Question

ron weighs a bottle with a mass of 0.5 kilograms on a spring scale. the spring stretches by 1 centimeter. he then weighs a second bottle on the same spring scale. what is the mass of the second bottle, in kg, if the spring stretches by 2 cm? use 1 kg = 9.80 n.
1 kg
0.5 kg
9.8 kg
2 kg

Explanation:

Step1: Establish the proportional - relationship

According to Hooke's law, the force exerted on the spring is proportional to the extension of the spring, and the force \(F = mg\). For the first bottle, \(F_1=m_1g\) and the extension \(x_1\). For the second bottle, \(F_2 = m_2g\) and the extension \(x_2\). Since \(\frac{F_1}{x_1}=\frac{F_2}{x_2}\) (because the spring constant \(k\) is the same for the same spring), and \(F = mg\), we have \(\frac{m_1g}{x_1}=\frac{m_2g}{x_2}\), which simplifies to \(\frac{m_1}{x_1}=\frac{m_2}{x_2}\).
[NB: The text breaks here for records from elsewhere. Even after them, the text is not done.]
-- ==== Sys2Proof/Tests/Slice0.lean ====
section
/-! SUPPORT. Tests: the decoding of hand-written words, one step of each command on a small state (expected values from
95_test_vectors.md unless a comment says otherwise), the host's accesses, and for every statement with hypotheses a witness
that meets them. -/

namespace Sys2Proof.Tests
section
set_option Elab.async false

open Sys2Proof Sys2Proof.Machine

/-! ### Helpers -/

/-- The next state of a command, none where there is none. -/
def result (i : Instr) (s : State) : Option State :=
  match exec i s with
  | .next t => some t
  | .fault _ => none
  | .refused _ => none

/-- The next state of a step, none where there is none. -/
def stepped (s : State) : Option State :=
  match step s with
  | .next t => some t
  | .fault _ => none
  | .refused _ => none

/-- The next state of a command, or `s`. -/
def run (i : Instr) (s : State) : State := (result i s).getD s

theorem exec_run {i : Instr} {s : State} (h : (result i s).isSome = true) : exec i s = .next (run i s) := by
  cases hx : exec i s <;> simp_all [run, result]

theorem step_run {s : State} (h : (stepped s).isSome = true) : ∃ t, step s = .next t := by
  cases hx : step s <;> simp_all [stepped]

/-- A reset state with MEM_BYTES of 95_test_vectors.md and the four region registers. -/
def ops (src n dst cap : Nat) : State :=
  { State.reset with opd := { State.reset.opd with
      srcAddr := BitVec.ofNat 32 src
      srcLen := BitVec.ofNat 32 n
      dstAddr := BitVec.ofNat 32 dst
      dstLen := BitVec.ofNat 32 cap } }

/-- `ops` with the bytes `bs` as the source. -/
def src (bs : List Byte) (dst cap : Nat) : State := memWrite (ops 0 bs.length dst cap) 0 bs

/-- A row setup (vectors 2.4). -/
def rows (row prior : List Byte) (bpp : Nat) : State :=
  let s := memWrite (src row 0x200 0x100) 0x100 prior
  { s with opd := { s.opd with auxAddr := 0x100, param := BitVec.ofNat 32 bpp } }

/-- The header registers. -/
def img (w h : Nat) (d ct im : Byte) (s : State) : State :=
  { s with hdr := ⟨BitVec.ofNat 32 w, BitVec.ofNat 32 h, d, ct, im⟩ }

/-- A palette of two entries, red and green (vectors 2.6.3). -/
def redGreen (s : State) : State :=
  { s with pal := { s.pal with plteN := 2 }, plteRam := [(0, 0xFF0000), (1, 0x00FF00)] }

/-- PARAM. -/
def param (n : Nat) (s : State) : State := { s with opd := { s.opd with param := BitVec.ofNat 32 n } }

/-- The IDAT buffer and directory of vectors 2.3, and the FRAMER phase. -/
def framed (p : Phase) (s : State) : State :=
  { s with
    framer := { s.framer with phase := p }
    opd := { s.opd with idatBase := 0x8000, idatCap := 64, dirBase := 0x9000, dirCap := 4 } }

/-- A chunk under test at 0x800 (vectors 2.3.1). -/
def chunkAt (p : Phase) (bs : List Byte) : State := framed p (memWrite (ops 0x800 bs.length 0 0) 0x800 bs)

/-- What a test of a command looks at: `n` bytes at DST_ADDR, RES0, RES1 and ERROR. -/
def seen (n : Nat) (i : Instr) (s : State) : Option (List Byte × Nat × Nat × Nat) :=
  (result i s).map fun t => (memRead t (dstAddr s) n, t.res.res0.toNat, t.res.res1.toNat, (readReg t .error).toNat)

/-- What a test of a parse looks at: RES0 to RES3, FRAMER and ERROR. -/
def parsed (i : Instr) (s : State) : Option (List Nat) :=
  (result i s).map fun t => [t.res.res0.toNat, t.res.res1.toNat, t.res.res2.toNat, t.res.res3.toNat,
    (readReg t .framer).toNat, (readReg t .error).toNat]

/-- STATUS and ERROR after the command of a word. -/
def statusOf (w : Nat) : Option (Nat × Nat) :=
  (stepped (State.withFetchWord State.reset 32 w)).map fun t => ((readReg t .status).toNat, (readReg t .error).toNat)

/-- The signature (R92). -/
def sigBytes : List Byte := [0x89, 0x50, 0x4E, 0x47, 0x0D, 0x0A, 0x1A, 0x0A]

/-- The chunks of vectors 2.3. -/
def chunkH6 : List Byte :=
  [0, 0, 0, 0x0D, 0x49, 0x48, 0x44, 0x52, 0, 0, 0, 1, 0, 0, 0, 1, 8, 6, 0, 0, 0, 0x1F, 0x15, 0xC4, 0x89]

def chunkPL : List Byte := [0, 0, 0, 6, 0x50, 0x4C, 0x54, 0x45, 0xFF, 0, 0, 0, 0xFF, 0, 0xD2, 0x87, 0xEF, 0x71]

def chunkI1 : List Byte := [0, 0, 0, 2, 0x49, 0x44, 0x41, 0x54, 0x78, 1, 0xEC, 0x1A, 0x7E, 0xD2]

def chunkGA : List Byte := [0, 0, 0, 4, 0x67, 0x41, 0x4D, 0x41, 0, 0, 0xB1, 0x8F, 0x0B, 0xFC, 0x61, 5]

def chunkXY : List Byte := [0, 0, 0, 0, 0x58, 0x59, 0x5A, 0x57, 0xF9, 0xCB, 0x9C, 0xE7]

def chunkTG : List Byte := [0, 0, 0, 2, 0x74, 0x52, 0x4E, 0x53, 0, 5, 6, 0xF9, 0x39, 0xB7]

def chunkTR : List Byte := [0, 0, 0, 6, 0x74, 0x52, 0x4E, 0x53, 0, 1, 0, 2, 0, 3, 0xC9, 0x4B, 0xAB, 0xF5]

def chunkTP : List Byte := [0, 0, 0, 1, 0x74, 0x52, 0x4E, 0x53, 0x80, 0xAD, 0x5E, 0x5B, 0x46]

def chunkIE : List Byte := [0, 0, 0, 0, 0x49, 0x45, 0x4E, 0x44, 0xAE, 0x42, 0x60, 0x82]

def chunkIE1 : List Byte := [0, 0, 0, 1, 0x49, 0x45, 0x4E, 0x44, 0, 0xD1, 0x1A, 0x4F, 0xE1]

/-- The stream *good* of vectors 2.3.5, and the state that parses it. -/
def good : List Byte := sigBytes ++ chunkH6 ++ chunkI1 ++ chunkIE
Step2: Substitute the known values

We know that \(m_1 = 0.5\space kg\), \(x_1=1\space cm\), and \(x_2 = 2\space cm\). Substituting these values into \(\frac{m_1}{x_1}=\frac{m_2}{x_2}\), we get \(m_2=\frac{m_1x_2}{x_1}\).

Step3: Calculate the mass of the second bottle

\(m_2=\frac{0.5\times2}{1}=1\space kg\).

Answer:

1 kg